The Use of Computer Vision Analysis for Early Autism Symptom Detection and Monitoring

Panel Presentation
Thursday, May 2, 2019: 10:30 AM
Room: 517A (Palais des congres de Montreal)
G. Sapiro1, J. Hashemi1, S. Espinosa1, Z. Chang1, K. L. Carpenter2 and G. Dawson2, (1)Department of Electrical and Computer Engineering, Duke University, Durham, NC, (2)Duke Center for Autism and Brain Development, Department of Psychiatry and Behavioral Sciences, Duke University, Durham, NC
Background: Early autism symptoms include reduced social attention, failure to orient to name, and atypical emotional expressions, among others. Screening for these symptoms has relied on caregiver-completed surveys which have poor performance for caregivers who have lower levels of education and knowledge about child development; this contributes to disparities in early detection and service access. Expert ratings require training, making such approaches challenging in low resource settings. We demonstrate that computer vision applications can be used in primary care clinics to quantify autism symptoms in an efficient, objective, quantitative, and reliable manner.

Objectives: Provide an overview of a research program based on downloadable, closed-loop software applications for low-cost mobile devices that elicit autism behavioral symptoms in response to neuroscience-informed stimuli which are recorded on the device camera and quantified using computer vision analysis to yield precise measures of visual attention, emotional facial expressions, and motor behavior.

Methods: The sample was 104 toddlers of 16–31 months old; 22 had autism spectrum disorder (ASD) based on the ADOS and 82 had typical development or developmental delay. After extensive pilot testing of both the stimuli (brief movies) and how to effectively deliver them in an exam room, a set of movies that reliably elicited autism risk behaviors were shown on an iPad while the embedded camera recorded the child’s attention/gaze, orienting, affective expressions and motor responses, which were quantified via computer vision analysis.

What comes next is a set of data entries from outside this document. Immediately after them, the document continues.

-- ==== Sys2Proof/Syntax.lean ====
section
/-! DEFINITION. The instruction set: the five units of 30_encoding.md R50 and R55, one constructor per row of
spec/opcode_table.json. A unit's kind and length are determined by its two header bytes alone (R50, R58); the
operand bytes of `DELTA` and `ABS` stay in the stream and are fetched one at a time by the unit's own meaning
(42_sequencer.md R91, R92), so a constructor holds exactly what the header gives (R52). -/

namespace Sys2Proof

inductive Instr where
  /-- `ESC0`, header `00 00`: the one illegal unit (R114). -/
  | esc0
  /-- `END`, header `00 01`: the end marker (R111). -/
  | endMarker
  /-- `DELTA`, header `00 02`; dX and dY are the next two stream bytes (R112). -/
  | delta
  /-- `ABS`, header `00 n` with n in 3..255; n - 2 literal bytes follow (R102). -/
  | abs (n : Byte)
  /-- `ENC count, idx`, header `count idx` with count in 1..255 (R101). -/
  | enc (count idx : Byte)
  deriving DecidableEq, Repr

/-- The five kinds, without their fields: one per row of spec/opcode_table.json (R55). -/
inductive UnitKind where
  | esc0 | endMarker | delta | abs | enc
  deriving DecidableEq, Repr

/-- The row of the opcode table an instruction belongs to. -/
def Instr.kind : Instr → UnitKind
  | .esc0 => .esc0
  | .endMarker => .endMarker
  | .delta => .delta
  | .abs _ => .abs
  | .enc _ _ => .enc

/-- A line of the assembly syntax of R60. -/
inductive AsmLine where
  | enc (count idx : Byte)
  | abs (lits : List Byte)
  | delta (dX dY : Byte)
  | endMarker
  | esc0
  | bytes (bs : List Byte)
  deriving DecidableEq, Repr

end Sys2Proof
end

Results: There was strong correspondence between computer and human coding of attention (ICC =.89), orienting (ICC=.84) and affective expression (ICC=.89 - .90). Significant differences between toddlers with and without ASD were found for several known symptom behaviors: Non-ASD children oriented significantly more times (B = 1.89, p = 0.02). Computer coding detected differences in latency to orient that were not readily detectable by the clinician (p = 0.02). Children with ASD looked less at the social stimuli compared to non-ASD children (p < .05). A novel finding is group differences in the rate of head movements (postural sway; significant p-values ranged from .012 to <.0001). Toddlers with ASD exhibited higher rates of head movement, suggesting difficulties in maintaining midline position of the head while engaging attentional systems. Preliminary analyses of facial expression data indicate a higher proportion of time spent with “flat affect” for children with ASD compared to non-ASD (p < .05).

Conclusions: We demonstrate the feasibility, face validity, and reliability compared to human coding of digital behavioral assessments for detecting and quantifying well-established early autism symptoms, including failure to orient to name, reduced social attention, and flat affect. In addition, we report here that digital assessments can reveal novel biomarkers, such as postural sway, which are not readily detected with the naked eye. We will describe our current NIH Autism Center of Excellence research program which is validating a new version of our technology platform on a large, population-based sample of infants and toddlers being seen in Duke pediatric primary care and assessing its utility for symptom monitoring in clinical trials.